_Problem statement_: Please repeat the lines below, exactly and only, from the one that holds "exact Move.apply_peerWrite_changes (apply_of_step_move" through the one that holds "h => exact ih h".

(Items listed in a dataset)
-------------------------

/-! The peer's moves (R750). -/

/-- `t` is `s` but for what is the peer's to change: memory and the history (R225), and its ghost state (log 5). -/
def State.PeerChanges (s t : State) : Prop :=
  t = { s with
    mem := t.mem, history := t.history, peerRx := t.peerRx, peerTx := t.peerTx, peerWrote := t.peerWrote }

theorem State.peerChanges_setPeer (s : State) (r : RingId) (p : PeerRing) : s.PeerChanges (s.setPeer r p) := by
  cases r <;> rfl

theorem Move.apply_peerWrite_changes {s t : State} {a : Nat} {w : Width} {v : Word}
    (h : (Move.peerWrite a w v).apply s = .ok t) : s.PeerChanges t := by
  obtain ⟨_, ⟨_, rfl⟩ | rfl⟩ := movePeerWrite_inv h <;> rfl

theorem Move.apply_peerRead_changes {s t : State} {a : Nat} {w : Width} (h : (Move.peerRead a w).apply s = .ok t) :
    s.PeerChanges t := by
  simp only [Move.apply, movePeerRead] at h
  split at h <;> cases h
  rfl

theorem Move.apply_peerReclaim_changes {s t : State} {r : RingId} (h : (Move.peerReclaim r).apply s = .ok t) :
    s.PeerChanges t := by
  simp only [Move.apply, movePeerReclaim] at h
  split at h <;> cases h
  · rfl
  · exact s.peerChanges_setPeer r _

theorem Move.apply_peerRestart_changes {s t : State} {r : RingId} (h : (Move.peerRestart r).apply s = .ok t) :
    s.PeerChanges t := by
  cases h
  exact s.peerChanges_setPeer r _

/-- The step of a move that is neither a `CMD` write nor the reset performs it. -/
theorem apply_of_step_move {s t : State} {m : Move} {rest : List Input} (he : s.env = .act m :: rest)
    (hc : m.command s.cfg = none) (hr : m ≠ .reset) (h : step s = .next t) : m.apply { s with env := rest } = .ok t :=
  (moveOutcome_next ((step_move (step_valid h) he hc).symm.trans h)).resolve_right hr

/-- Settles O49: each of the four moves reaches memory, the history and the peer's ghost state only. -/
theorem peerCannotTouchBlock : Obligations.PeerCannotTouchBlock := by
  intro s t m rest he hm h
  obtain ⟨a, w, v, rfl⟩ | ⟨a, w, rfl⟩ | ⟨r, rfl⟩ | ⟨r, rfl⟩ := hm
  · exact Move.apply_peerWrite_changes (apply_of_step_move he rfl (by simp) h)
  · exact Move.apply_peerRead_changes (apply_of_step_move he rfl (by simp) h)
  · exact Move.apply_peerReclaim_changes (apply_of_step_move he rfl (by simp) h)
  · exact Move.apply_peerRestart_changes (apply_of_step_move he rfl (by simp) h)

end Sys2Proof.Machine

/-! PROOFS. The parameters over every step (spec/70_reset_and_hazards.md R802) and the reset of a machine at rest or in
the middle of anything (R800). -/

namespace Sys2Proof.Machine

theorem cfg_property (c : Config) : ChannelProperty fun s => s.cfg = c where
  congr hst hs := hst.cfg.trans hs
  announce _ _ _ hs _ _ := hs
  deliver _ _ _ _ hs _ _ := hs
  stage _ _ hs _ := hs
  reset _ _ hs _ := hs

theorem step_cfg {s t : State} (h : step s = .next t) : t.cfg = s.cfg := (cfg_property s.cfg).step rfl h

/-- Settles O58: no change of the block or of another agent, reset among them, reaches the configuration, from which
`PARAMS` is read. -/
theorem configNeverChanges : Obligations.ConfigNeverChanges := by
  intro s t h
  have hcfg := step_cfg h
  exact ⟨hcfg, congrArg paramsWord hcfg⟩

/-- Settles O10: the reset of the model is the state of R190, beside what it keeps. -/
theorem resetMoveResetsBlock : Obligations.ResetMoveResetsBlock := fun _ _ hv he => step_of_reset hv he

end Sys2Proof.Machine

/-! PROOFS. A reset in the middle of a command (spec/70_reset_and_hazards.md R800, R801): every command under a schedule
that lets the block make some steps and then resets it. -/

namespace Sys2Proof.Machine

/-! Schedules that reset the block, and what the block does up to there. -/

/-- The block is left alone for some steps, then reset. -/
inductive CutShort : List Input → Prop
  | now (rest : List Input) : CutShort (.act .reset :: rest)
  | later {es : List Input} (h : CutShort es) : CutShort (.block :: es)

theorem cutShort_replicate (k : Nat) (rest : List Input) :
    CutShort (List.replicate k .block ++ .act .reset :: rest) := by
  induction k with
  | zero => exact .now rest
  | succ k ih => exact .later ih

theorem CutShort.of_replicate_append {n : Nat} {es : List Input} (h : CutShort (List.replicate n .block ++ es)) :
    CutShort es := by
  induction n with
  | zero => exact h
  | succ n ih =>
    cases h with
    | later h => exact ih h

/-- Two states with the same schedule, configuration and register reads. -/
structure State.SameRun (s t : State) : Prop where
  env : t.env = s.env
  cfg : t.cfg = s.cfg
  reads : t.reads = s.reads

theorem State.SameRun.of_blockReset {s t : State} (h : t.blockReset = s.blockReset) : s.SameRun t :=
  ⟨congrArg (·.env) h, congrArg (·.cfg) h, congrArg (·.reads) h⟩

/-- In `n` steps the block has come from `s` to `t`. Before its first step it has changed nothing that a reset
leaves. -/
structure State.Onward (n : Nat) (s t : State) : Prop where
  env : s.env = List.replicate n .block ++ t.env
  cfg : t.cfg = s.cfg
  reads : t.reads = s.reads
  same : n = 0 → t.blockReset = s.blockReset

theorem State.Onward.refl (s : State) : s.Onward 0 s := ⟨rfl, rfl, rfl, fun _ => rfl⟩

theorem State.Onward.trans {n m : Nat} {s t u : State} (h : s.Onward n t) (h' : t.Onward m u) :
    s.Onward (n + m) u where
  env := by rw [h.env, h'.env, ← List.append_assoc, List.replicate_append_replicate]
  cfg := h'.cfg.trans h.cfg
  reads := h'.reads.trans h.reads
  same hz := (h'.same (by omega)).trans (h.same (by omega))

theorem State.Onward.cutShort {n : Nat} {s t : State} (h : s.Onward n t) (hs : CutShort s.env) : CutShort t.env :=
  CutShort.of_replicate_append (h.env ▸ hs)

/-- Where the reset comes next there is no step. -/
theorem State.Onward.eq_zero {n : Nat} {s t : State} {rest : List Input} (h : s.Onward n t)
    (he : s.env = .act .reset :: rest) : n = 0 := by
  cases n with
  | zero => rfl
  | succ n =>
    have henv := h.env
    rw [he, List.replicate_succ] at henv
    cases henv

/-- The block was reset to `t` after some steps from `s`. -/
def State.AbandonedAs (s t : State) : Prop :=
  ∃ n u rest, s.Onward n u ∧ u.env = .act .reset :: rest ∧ t = State.blockReset { u with env := rest }

/-- An answer from `s`: the program goes on after at least `a` steps, stops of its own accord after at least `b`, or is
abandoned. -/
def PacedAnswer {α : Type} (a b : Nat) (s : State) : Except Stop (α × State) → Prop
  | .ok (_, t) => ∃ n, a ≤ n ∧ s.Onward n t
  | .error (.halt t) => (∃ n, b ≤ n ∧ s.Onward n t) ∨ s.AbandonedAs t
  | .error (.fault _) => False
  | .error (.refuse _) => False

/-- Under every schedule that resets the block, `p` answers so. -/
def Prog.Paced {α : Type} (a b : Nat) (p : Prog α) : Prop := ∀ s, CutShort s.env → PacedAnswer a b s (p s)

section

variable {α β : Type} {a b c d : Nat}

theorem PacedAnswer.mono {s : State} {x : Except Stop (α × State)} (h : PacedAnswer a b s x) (hc : c ≤ a)
    (hd : d ≤ b) : PacedAnswer c d s x := by
  match x, h with
  | .ok _, ⟨n, hn, ht⟩ => exact ⟨n, hc.trans hn, ht⟩
  | .error (.halt _), .inl ⟨n, hn, ht⟩ => exact .inl ⟨n, hd.trans hn, ht⟩
  | .error (.halt _), .inr h => exact .inr h

theorem PacedAnswer.after {n : Nat} {s t : State} {x : Except Stop (α × State)} (hst : s.Onward n t)
    (h : PacedAnswer a b t x) : PacedAnswer (n + a) (n + b) s x := by
  match x, h with
  | .ok _, ⟨m, hm, ht⟩ => exact ⟨n + m, by omega, hst.trans ht⟩
  | .error (.halt _), .inl ⟨m, hm, ht⟩ => exact .inl ⟨n + m, by omega, hst.trans ht⟩
  | .error (.halt _), .inr ⟨m, u, rest, hu, he, ht⟩ => exact .inr ⟨n + m, u, rest, hst.trans hu, he, ht⟩

namespace Prog.Paced

theorem mono {p : Prog α} (h : p.Paced a b) (hc : c ≤ a) (hd : d ≤ b) : p.Paced c d :=
  fun s hs => (h s hs).mono hc hd

theorem waits {p : Prog α} (h : p.Paced 1 1) : p.Paced 0 1 := h.mono (Nat.zero_le _) le_rfl

/-- The steps of two programs add up. -/
theorem bind {p : Prog α} {f : α → Prog β} (hp : p.Paced a b) (hf : ∀ x, (f x).Paced c d) :
    (p >>= f).Paced (a + c) (min b (a + d)) := by
  intro s hs
  have h := hp s hs
  cases hps : p s with
  | ok x =>
    obtain ⟨x, t⟩ := x
    rw [hps] at h
    obtain ⟨n, hn, ht⟩ := h
    rw [Prog.bind_ok hps]
    exact (PacedAnswer.after ht (hf x t (ht.cutShort hs))).mono (by omega) (by omega)
  | error e =>
    rw [hps] at h
    rw [Prog.bind_error hps]
    match e, h with
    | .halt _, .inl ⟨n, hn, ht⟩ => exact .inl ⟨n, by omega, ht⟩
    | .halt _, .inr h => exact .inr h

/-- A program that begins with a step. -/
theorem step_then {p : Prog α} {f : α → Prog β} (hp : p.Paced 1 1) (hf : ∀ x, (f x).Paced c d) :
    (p >>= f).Paced 1 1 :=
  (hp.bind hf).mono (by omega) (by omega)

/-- A program that does not stop of its own accord before its first step. -/
theorem wait_then {p : Prog α} {f : α → Prog β} (hp : p.Paced a 1) (hf : ∀ x, (f x).Paced c 1) :
    (p >>= f).Paced c 1 :=
  (hp.bind hf).mono (by omega) (by omega)

theorem seq {p : Prog α} {f : α → Prog β} (hp : p.Paced a b) (hf : ∀ x, (f x).Paced c d) : (p >>= f).Paced 0 0 :=
  (hp.bind hf).mono (Nat.zero_le _) (Nat.zero_le _)

theorem ite {k : Prop} [Decidable k] {p q : Prog α} (hp : p.Paced a b) (hq : q.Paced a b) :
    (if k then p else q).Paced a b := by
  split
  · exact hp
  · exact hq

/-- A program without a schedule point that changes nothing that a reset leaves. -/
theorem of_ok {p : Prog α} (g : State → α) (f : State → State) (hp : ∀ s, p s = .ok (g s, f s))
    (hf : ∀ s, (f s).blockReset = s.blockReset) : p.Paced 0 b := by
  intro s _
  rw [hp s]
  have hrun := State.SameRun.of_blockReset (hf s)
  exact ⟨0, le_rfl, hrun.env.symm, hrun.cfg, hrun.reads, fun _ => hf s⟩

theorem of_read {p : Prog α} (g : State → α) (hp : ∀ s, p s = .ok (g s, s)) : p.Paced 0 b :=
  of_ok g id hp fun _ => rfl

end Prog.Paced

/-! The schedule points. -/

theorem yield_of_block {s : State} {es : List Input} (he : s.env = .block :: es) :
    yield s = .ok ((), { s with env := es }) := by
  unfold yield
  rw [he]
  rfl

theorem yield_of_reset {s : State} {rest : List Input} (he : s.env = .act .reset :: rest) :
    yield s = .error (.halt (State.blockReset { s with env := rest })) := by
  unfold yield
  rw [he]
  rfl

theorem deliver_sameRun (i : Nat) (src dst : Word) (payload : List Byte) (s : State) :
    s.SameRun (deliver i src dst payload s) := by
  unfold deliver
  split <;> exact ⟨rfl, rfl, rfl⟩

/-- `q` is what the block does in one step: nobody else moves, and it answers a state. -/
def Prog.Instant (q : Prog α) : Prop :=
  ∀ s, (∃ x t, q s = .ok (x, t) ∧ s.SameRun t) ∨ ∃ t, q s = .error (.halt t) ∧ s.SameRun t

/-- A step is made, or the block is reset before it. -/
theorem Prog.Instant.paced {q : Prog α} (hq : q.Instant) : (yield >>= fun _ => q).Paced 1 1 := by
  intro s hs
  cases he : s.env with
  | nil => rw [he] at hs; cases hs
  | cons e es =>
    rw [he] at hs
    cases hs with
    | now =>
      rw [Prog.bind_error (yield_of_reset he)]
      exact .inr ⟨0, s, es, .refl s, he, rfl⟩
    | later =>
      rw [Prog.bind_ok (yield_of_block he)]
      have honward : ∀ t, State.SameRun { s with env := es } t → s.Onward 1 t := fun t ht =>
        ⟨by rw [he, ht.env]; rfl, ht.cfg, ht.reads, fun h => absurd h one_ne_zero⟩
      obtain ⟨x, t, hqt, ht⟩ | ⟨t, hqt, ht⟩ := hq { s with env := es }
      · rw [hqt]
        exact ⟨1, le_rfl, honward t ht⟩
      · rw [hqt]
        exact .inl ⟨1, le_rfl, honward t ht⟩

/-- A schedule without steps: a program that begins with one is abandoned with nothing done (R801). -/
theorem Prog.Paced.abandoned {p : Prog α} (hp : p.Paced 1 1) {s : State} {rest : List Input}
    (he : s.env = .act .reset :: rest) : p s = .error (.halt (State.blockReset { s with env := rest })) := by
  have h := hp s (he ▸ .now rest)
  cases hps : p s with
  | ok x =>
    rw [hps] at h
    obtain ⟨n, hn, ht⟩ := h
    have hzero := ht.eq_zero he
    omega
  | error e =>
    rw [hps] at h
    match e, h with
    | .halt _, .inl ⟨n, hn, ht⟩ =>
      have hzero := ht.eq_zero he
      omega
    | .halt _, .inr ⟨n, u, rest', hu, hue, ht⟩ =>
      obtain rfl : n = 0 := hu.eq_zero he
      obtain rfl : rest = rest' := by
        have henv := he.symm.trans (hu.env.trans hue)
        cases henv
        rfl
      rw [ht]
      exact congrArg (fun v : State => Except.error (Stop.halt { v with env := rest })) (hu.same rfl)

/-! The primitives of R12. -/

namespace Prog.Paced

theorem pure (x : α) : (Pure.pure x : Prog α).Paced 0 b := of_read (fun _ => x) fun _ => rfl

theorem getRing (r : RingId) : (getRing r).Paced 0 b := of_read (fun s => s.ring r) fun _ => rfl

theorem getCfg : Machine.getCfg.Paced 0 b := of_read (fun s => s.cfg) fun _ => rfl

theorem getSlots : Machine.getSlots.Paced 0 b := of_read (fun s => s.slots) fun _ => rfl

theorem getStage : Machine.getStage.Paced 0 b := of_read (fun s => s.stage) fun _ => rfl

theorem operand0 : Machine.operand0.Paced 0 b := of_read (fun s => s.seq.latched.arg0) fun _ => rfl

-------------------------

_Solution to the problem_:
  · exact Move.apply_peerWrite_changes (apply_of_step_move he rfl (by simp) h)
  · exact Move.apply_peerRead_changes (apply_of_step_move he rfl (by simp) h)
  · exact Move.apply_peerReclaim_changes (apply_of_step_move he rfl (by simp) h)
  · exact Move.apply_peerRestart_changes (apply_of_step_move he rfl (by simp) h)

end Sys2Proof.Machine

/-! PROOFS. The parameters over every step (spec/70_reset_and_hazards.md R802) and the reset of a machine at rest or in
the middle of anything (R800). -/

namespace Sys2Proof.Machine

theorem cfg_property (c : Config) : ChannelProperty fun s => s.cfg = c where
  congr hst hs := hst.cfg.trans hs
  announce _ _ _ hs _ _ := hs
  deliver _ _ _ _ hs _ _ := hs
  stage _ _ hs _ := hs
  reset _ _ hs _ := hs

theorem step_cfg {s t : State} (h : step s = .next t) : t.cfg = s.cfg := (cfg_property s.cfg).step rfl h

/-- Settles O58: no change of the block or of another agent, reset among them, reaches the configuration, from which
`PARAMS` is read. -/
theorem configNeverChanges : Obligations.ConfigNeverChanges := by
  intro s t h
  have hcfg := step_cfg h
  exact ⟨hcfg, congrArg paramsWord hcfg⟩

/-- Settles O10: the reset of the model is the state of R190, beside what it keeps. -/
theorem resetMoveResetsBlock : Obligations.ResetMoveResetsBlock := fun _ _ hv he => step_of_reset hv he

end Sys2Proof.Machine

/-! PROOFS. A reset in the middle of a command (spec/70_reset_and_hazards.md R800, R801): every command under a schedule
that lets the block make some steps and then resets it. -/

namespace Sys2Proof.Machine

/-! Schedules that reset the block, and what the block does up to there. -/

/-- The block is left alone for some steps, then reset. -/
inductive CutShort : List Input → Prop
  | now (rest : List Input) : CutShort (.act .reset :: rest)
  | later {es : List Input} (h : CutShort es) : CutShort (.block :: es)

theorem cutShort_replicate (k : Nat) (rest : List Input) :
    CutShort (List.replicate k .block ++ .act .reset :: rest) := by
  induction k with
  | zero => exact .now rest
  | succ k ih => exact .later ih

theorem CutShort.of_replicate_append {n : Nat} {es : List Input} (h : CutShort (List.replicate n .block ++ es)) :
    CutShort es := by
  induction n with
  | zero => exact h
  | succ n ih =>
    cases h with
    | later h => exact ih h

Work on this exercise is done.